------ RECORDS ------
-- ==== Sys2Proof/Tests/Slice0.lean ====
section
/-! SUPPORT. Tests of the model against the numbers of spec/95_test_vectors.md and the worked examples of the rules, and one
witness theorem per obligation that has hypotheses. The expected values are the spec's. -/

open Sys2Proof Sys2Proof.Machine

namespace Sys2Proof.Tests

/-! ### Helpers -/

/-- `n` zero bytes. -/
def zeros (n : Nat) : List Byte := List.replicate n 0#8

/-- The key `00 01 .. 1f`. -/
def countingKey : List Byte := (List.range 32).map (BitVec.ofNat 8)

/-- The state words of the zero key and nonce with the two counter words given (40 R72 (a)). -/
def zeroWords (low high : Word) : Words :=
  #v[0x61707865#32, 0x3320646e#32, 0x79622d32#32, 0x6b206574#32, 0#32, 0#32, 0#32, 0#32,
    0#32, 0#32, 0#32, 0#32, low, high, 0#32, 0#32]

/-- Sixteen words, index by index. -/
def countingWords : Words := Vector.ofFn fun i => BitVec.ofNat 32 i.val

/-- A ready core at a command boundary with this cursor; byte `k` of `B` is `k + 0x40`. -/
def readyAt (cursor : BitVec 7) : State :=
  { State.reset with S := zeroWords 1#32 0#32, M := countingWords, B := Vector.ofFn fun k => BitVec.ofNat 8 (k.val + 64),
                     cursor := cursor, ready := true }

/-- That core inside a command with one data byte left and this micro-word issued. -/
def inCommand (cursor seq : BitVec 7) (w : MicroWord) : State :=
  { readyAt cursor with seq := seq, uir := some w, data := [0x11#8] }

/-- Just after an INIT with the zero key and an 8-byte zero nonce. -/
def freshZero : State := { readyAt 0#7 with S := zeroWords 0#32 0#32 }

/-- A stream of the variant `v` on the zero words after `64` bytes. -/
def afterOneBlock (v : Variant) : State :=
  { readyAt 64#7 with
    S := withCounter v (zeroWords 0#32 0#32) 1, variant := v,
    B := blockAt v (zeroWords 0#32 0#32) 0, M := resultWords (withCounter v (zeroWords 0#32 0#32) 0) }

/-- The next state of a result, if there is one. -/
def nextOf : Result → Option State
  | .next s => some s
  | .fault _ => none
  | .refused _ => none

/-- The fault of a result, if there is one. -/
def faultOf : Result → Option Fault
  | .next _ => none
  | .fault e => some e
  | .refused _ => none

/-! ### Well-formedness: one ill-formed term per check, which the check refuses -/

theorem test_wf_refuses_long_key : (Instr.init (zeros 256) []).wellFormed = false := by decide +kernel
theorem test_wf_refuses_long_nonce : (Instr.init [] (zeros 256)).wellFormed = false := by decide +kernel
theorem test_wf_refuses_repeated_index :
    (Instr.qr 0 0 1 2).wellFormed = false ∧ (Instr.qr 0 1 0 2).wellFormed = false ∧
    (Instr.qr 0 1 2 0).wellFormed = false ∧ (Instr.qr 0 1 1 2).wellFormed = false ∧
    (Instr.qr 0 1 2 1).wellFormed = false ∧ (Instr.qr 0 1 2 2).wellFormed = false := by decide
theorem test_wf_accepts :
    (Instr.init (zeros 255) (zeros 255)).wellFormed = true ∧ (Instr.qr 3 4 9 14).wellFormed = true := by decide +kernel
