-- ==== Sys2Proof/Machine/Flags.lean ====
section
/-! DEFINITION. Every result flag's computation (10_state.md R30) and the ways a command writes a result together
with its flags. -/

namespace Sys2Proof.Machine

/-- STATUS.Z (40_field.md R102, 41_point.md R122 to R133). -/
def State.setZ (s : State) (b : Bool) : State := { s with flagZ := b }

/-- STATUS.EQ and STATUS.LT (40_field.md R113, 41_point.md R134). -/
def State.setCompare (s : State) (eq lt : Bool) : State := { s with flagEq := eq, flagLt := lt }

/-- STATUS.FLIP (44_lows.md R160). -/
def State.setFlip (s : State) (b : Bool) : State := { s with flagFlip := b }

/-- STATUS.SV and STATUS.LOW (44_lows.md R161). -/
def State.setRange (s : State) (sv low : Bool) : State := { s with flagSv := sv, flagLow := low }

/-- V[RD] <- r; STATUS.Z <- (r = 0) (40_field.md R102). -/
def finishModular (vd : VReg) (r : Nat) (s : State) : Out :=
  succeed ((s.writeV vd (word256 r)).setZ (decide (r = 0)))

/-- P[RD] <- R; STATUS.Z <- (R = O) (41_point.md R128). -/
def finishPoint (pd : PReg) (R : Point) (s : State) : Out :=
  succeed ((s.writeP pd R).setZ (decide (R = .infinity)))

/-- 1 <= k <= n - 1 (44_lows.md R161). -/
def inSignatureRange (k : Nat) : Bool := decide (1 ≤ k) && decide (k < Config.n)

end Sys2Proof.Machine
end

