-- ==== Sys2Proof/Safety.lean ====
section
/-! DEFINITION. The terms claims are stated in: the invariant of the block, HOST's duty, how a command ends, what a
command may write, the host's word accesses, and the accepted DER strings as a grammar. -/

namespace Sys2Proof.Machine

/-! ## The invariant -/

/-- The point is O, or in range and on the curve (10_state.md R25). -/
def onCurve : Point → Bool
  | .infinity => true
  | .affine x y => decide (x < Config.p) && decide (y < Config.p) && curveEq x y

/-- What holds of the block in every state a run reaches. -/
structure State.Inv (s : State) : Prop where
  /-- BUSY is 1 exactly while a command is held (10_state.md R29, R35). -/
  busy_iff_pending : s.busy = s.pending.isSome
  /-- DONE is 0 while BUSY is 1 (45_system.md R167). -/
  busy_not_done : s.busy = true → s.done = false
  /-- ERR is 0 while BUSY is 1 (45_system.md R167). -/
  busy_not_err : s.busy = true → s.err = false
  /-- ERRCODE reads 0x00 exactly while ERR = 0 (10_state.md R29). -/
  err_iff_code : s.err = s.errcode.isSome
  /-- The held command is the last accepted one (10_state.md R32). -/
  pending_is_last : ∀ w, s.pending = some w → s.cmdLast = w
  /-- Every point register is O or on the curve (10_state.md R25). -/
  points_on_curve : ∀ i, onCurve (s.readP i) = true
  /-- While rst_n = 0 the block is held at its reset values (70_reset_and_hazards.md R190). -/
  held_in_reset : s.rstN = false → s.resetBlock = s

/-- HOST does not access the window while rst_n = 0 (70_reset_and_hazards.md R190): the schedule, played from this
level of rst_n, holds no access then. -/
def hostDuty : Bool → List Turn → Bool
  | _, [] => true
  | up, .host _ :: ts => up && hostDuty up ts
  | up, .engine :: ts => hostDuty up ts
  | _, .rstFalls :: ts => hostDuty false ts
  | _, .rstRises :: ts => hostDuty true ts

/-! ## How a command ends -/

/-- The command is over and did not fail: BUSY 0, DONE 1, nothing held, and ERR and ERRCODE as before
(10_state.md R21). -/
structure EndedWell (s t : State) : Prop where
  busy : t.busy = false
  done : t.done = true
  pending : t.pending = none
  err : t.err = s.err
  errcode : t.errcode = s.errcode

/-- The state an error completion leaves: s but for BUSY, DONE, ERR, ERRCODE and PENDING (60_exceptions.md R172). -/
def failed (s : State) (c : ErrorCode) : State :=
  { s with err := true, errcode := some c, busy := false, done := true, pending := none }

/-! ## The word of a command -/

/-- The words that decode to i are exactly the one with these fields (30_encoding.md R80, R84): the opcode, the operands
in their fields, every unused field zero. -/
def Encodes (i : Instr) (opc : BitVec 6) (rd ra rb : Fin 16) (sel : BitVec 2) (imm : BitVec 12) : Prop :=
  ∀ w : Word32, decode w = .ok i ↔ w = cmdWord opc rd ra rb sel imm

/-! ## What a command may write -/

/-- The state elements a command may write besides BUSY, DONE, ERR, ERRCODE and PENDING. -/
structure Writes where
  v : List VReg := []
  p : List PReg := []
  der : Bool := false
  z : Bool := false
  compare : Bool := false
  flip : Bool := false
  range : Bool := false

/-- The destinations and result flags each command's rule names (30_encoding.md R84, 10_state.md R30). -/
def writes : Instr → Writes
  | .nop => {}
  | .madd _ vd _ _ => { v := [vd], z := true }
  | .msub _ vd _ _ => { v := [vd], z := true }
  | .mmul _ vd _ _ => { v := [vd], z := true }
  | .msqr _ vd _ => { v := [vd], z := true }
  | .minv _ vd _ => { v := [vd], z := true }
  | .mneg _ vd _ => { v := [vd], z := true }
  | .mred _ vd _ => { v := [vd], z := true }
  | .mov vd _ => { v := [vd] }
  | .ldi vd _ => { v := [vd] }
  | .ldc vd _ => { v := [vd] }
  | .cmp _ _ => { compare := true }
  | .pld pd _ _ => { p := [pd], z := true }
  | .pinf pd => { p := [pd], z := true }
  | .pgen pd => { p := [pd], z := true }
  | .px vd _ => { v := [vd] }
  | .py vd _ => { v := [vd] }
  | .padd pd _ _ => { p := [pd], z := true }
  | .pdbl pd _ => { p := [pd], z := true }
  | .ptpl pd _ _ => { p := [pd], z := true }
  | .pneg pd _ => { p := [pd], z := true }
  | .pnorm pd _ => { p := [pd], z := true }
  | .ppow2 pd _ _ => { p := [pd], z := true }
  | .peq _ _ => { compare := true }
  | .pmul _ pd _ _ => { p := [pd], z := true }
  | .denc _ _ => { der := true }
  | .ddec vd va => { v := [vd, va] }
  | .lows vd _ => { v := [vd], flip := true }
  | .schk _ _ => { range := true }

/-- Everything outside k, and outside BUSY, DONE, ERR, ERRCODE and PENDING, is as before. -/
structure FrameBut (k : Writes) (s t : State) : Prop where
  v : ∀ i, i ∉ k.v → t.readV i = s.readV i
  p : ∀ i, i ∉ k.p → t.readP i = s.readP i
  dbuf : k.der = false → ∀ j : Fin 80, t.dbuf[j] = s.dbuf[j]
  dlen : k.der = false → t.dlen = s.dlen
  flagZ : k.z = false → t.flagZ = s.flagZ
  flagEq : k.compare = false → t.flagEq = s.flagEq
  flagLt : k.compare = false → t.flagLt = s.flagLt
  flagFlip : k.flip = false → t.flagFlip = s.flagFlip
  flagSv : k.range = false → t.flagSv = s.flagSv
  flagLow : k.range = false → t.flagLow = s.flagLow
  ie : t.ie = s.ie
  ovr : t.ovr = s.ovr
  cmdLast : t.cmdLast = s.cmdLast
  rstN : t.rstN = s.rstN
  schedule : t.schedule = s.schedule
  response : t.response = s.response

/-- The command runs from s to t: it ends well, and it writes what its rule names and nothing else. -/
structure Completes (i : Instr) (s t : State) : Prop where
  runs : exec i s = .next t
  ended : EndedWell s t
  frame : FrameBut (writes i) s t

/-! ## The group law as equations mod p, with no inverse computed (41_point.md R121) -/

/-- R is the third point of the line through (x1, y1) with slope l and a point of x-coordinate x2, negated. -/
def isChordPoint (l : Int) (x1 y1 x2 : Nat) (R : Point) : Prop :=
  ∃ x3 y3 : Nat, R = .affine x3 y3 ∧ x3 < Config.p ∧ y3 < Config.p ∧
    (x3 : Int) ≡ l * l - x1 - x2 [ZMOD Config.p] ∧ (y3 : Int) ≡ l * (x1 - x3) - y1 [ZMOD Config.p]

/-- R is dbl(A). -/
def isDouble : Point → Point → Prop
  | .infinity, R => R = .infinity
  | .affine x y, R =>
    (y = 0 ∧ R = .infinity) ∨
    (y ≠ 0 ∧ ∃ l : Int, l * (2 * y) ≡ 3 * x * x + Config.a [ZMOD Config.p] ∧ isChordPoint l x y x R)

/-- R is A +E B. -/
def isSum : Point → Point → Point → Prop
  | .infinity, B, R => R = B
  | .affine x y, .infinity, R => R = .affine x y
  | .affine x1 y1, .affine x2 y2, R =>
    (x1 = x2 ∧ (y1 + y2) % Config.p = 0 ∧ R = .infinity) ∨
    (x1 = x2 ∧ (y1 + y2) % Config.p ≠ 0 ∧ isDouble (.affine x1 y1) R) ∨
    (x1 ≠ x2 ∧ ∃ l : Int, l * ((x2 : Int) - x1) ≡ (y2 : Int) - y1 [ZMOD Config.p] ∧ isChordPoint l x1 y1 x2 R)

/-! ## Host accesses -/

/-- MemRead(off, 4) (00_scope.md R13, 20_memory.md R52). -/
def memRead (off : Nat) : BusAccess := ⟨.read, BitVec.ofNat 12 off, .bits32, 0b1111#4⟩

/-- MemWrite(off, 4, w) (00_scope.md R13, 20_memory.md R52). -/
def memWrite (off : Nat) (w : Word32) : BusAccess := ⟨.write w, BitVec.ofNat 12 off, .bits32, 0b1111#4⟩

/-- HOST's access is the next move, and rst_n is 1. -/
structure NextAccess (s : State) (a : BusAccess) (rest : List Turn) : Prop where
  up : s.rstN = true
  next : s.schedule = .host a :: rest

/-- ENGINE has the next move, and rst_n is 1: HOST is silent, or the schedule gives ENGINE the turn. -/
structure NextEngine (s : State) (rest : List Turn) : Prop where
  up : s.rstN = true
  next : (s.schedule = [] ∧ rest = []) ∨ s.schedule = .engine :: rest

/-- An offset of the V window, the DBUF window or DLEN (20_memory.md R57). -/
def isDataOffset (off : Nat) : Prop :=
  off % 4 = 0 ∧ ((0x100 ≤ off ∧ off < 0x300) ∨ (0x400 ≤ off ∧ off < 0x450) ∨ off = 0x010)

/-- A reserved offset (20_memory.md R53). -/
def isReservedOffset (off : Nat) : Prop :=
  off % 4 = 0 ∧ ((0x014 ≤ off ∧ off < 0x100) ∨ (0x300 ≤ off ∧ off < 0x400) ∨ (0x450 ≤ off ∧ off < 0x1000))

/-- An OK response with read data, and one to a write. -/
def okData (w : Word32) : Option BusResponse := some ⟨.ok, some w⟩
def okWritten : Option BusResponse := some ⟨.ok, none⟩

/-! ## The accepted DER strings (43_der.md R152) -/

/-- l is a length of value k: short form, or 0x81 and one byte. -/
def isDerLength (l : List Byte) (k : Nat) : Prop :=
  (k < 0x80 ∧ l = [byte k]) ∨ (k < 0x100 ∧ l = [0x81#8, byte k])

/-- c is the content of a non-negative, minimal integer below 2^256 (10_state.md R24, entry 7). -/
def isDerContent (c : List Byte) : Prop :=
  c ≠ [] ∧ beValue c < 2 ^ 256 ∧ (c.headD 0).toNat < 0x80 ∧
    ¬(2 ≤ c.length ∧ c.headD 0 = 0x00#8 ∧ (c.getD 1 0).toNat < 0x80)

/-- b is an INTEGER of value k. -/
def isDerInteger (b : List Byte) (k : Nat) : Prop :=
  ∃ l c, b = 0x02#8 :: (l ++ c) ∧ isDerLength l c.length ∧ isDerContent c ∧ beValue c = k

/-- b is exactly a SEQUENCE of the two INTEGERs r and s. -/
def isDerPair (b : List Byte) (r s : Nat) : Prop :=
  ∃ l br bs, b = 0x30#8 :: (l ++ (br ++ bs)) ∧ isDerLength l (br ++ bs).length ∧ isDerInteger br r ∧
    isDerInteger bs s

/-! ## Signed-digit recodings (42_scalar_mult.md R143) -/

/-- The sum of d_i * 2^i over a digit list given least significant digit first. -/
def digitsValue : List Digit → Int
  | [] => 0
  | d :: ds => digitValue d + 2 * digitsValue ds

/-- No two adjacent digits are both non-zero. -/
def nonAdjacent (ds : List Digit) : Prop :=
  ds.IsChain fun d e => d = .zero ∨ e = .zero

end Sys2Proof.Machine
end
------
- _YOUR INSTRUCTIONS_:
Above are some lines. Repeat exactly, and only, those from the line that has "-- ==== Sys2Proof/Safety.lean" through the line that has "err_iff_code : s.err = s.errcode.isSome".

- _EXPECTED OUTPUT_:
-- ==== Sys2Proof/Safety.lean ====
section
/-! DEFINITION. The terms claims are stated in: the invariant of the block, HOST's duty, how a command ends, what a
command may write, the host's word accesses, and the accepted DER strings as a grammar. -/

namespace Sys2Proof.Machine

/-! ## The invariant -/

/-- The point is O, or in range and on the curve (10_state.md R25). -/
def onCurve : Point → Bool
  | .infinity => true
  | .affine x y => decide (x < Config.p) && decide (y < Config.p) && curveEq x y

/-- What holds of the block in every state a run reaches. -/
structure State.Inv (s : State) : Prop where
  /-- BUSY is 1 exactly while a command is held (10_state.md R29, R35). -/
  busy_iff_pending : s.busy = s.pending.isSome
  /-- DONE is 0 while BUSY is 1 (45_system.md R167). -/
  busy_not_done : s.busy = true → s.done = false
  /-- ERR is 0 while BUSY is 1 (45_system.md R167). -/
  busy_not_err : s.busy = true → s.err = false
  /-- ERRCODE reads 0x00 exactly while ERR = 0 (10_state.md R29). -/
  err_iff_code : s.err = s.errcode.isSome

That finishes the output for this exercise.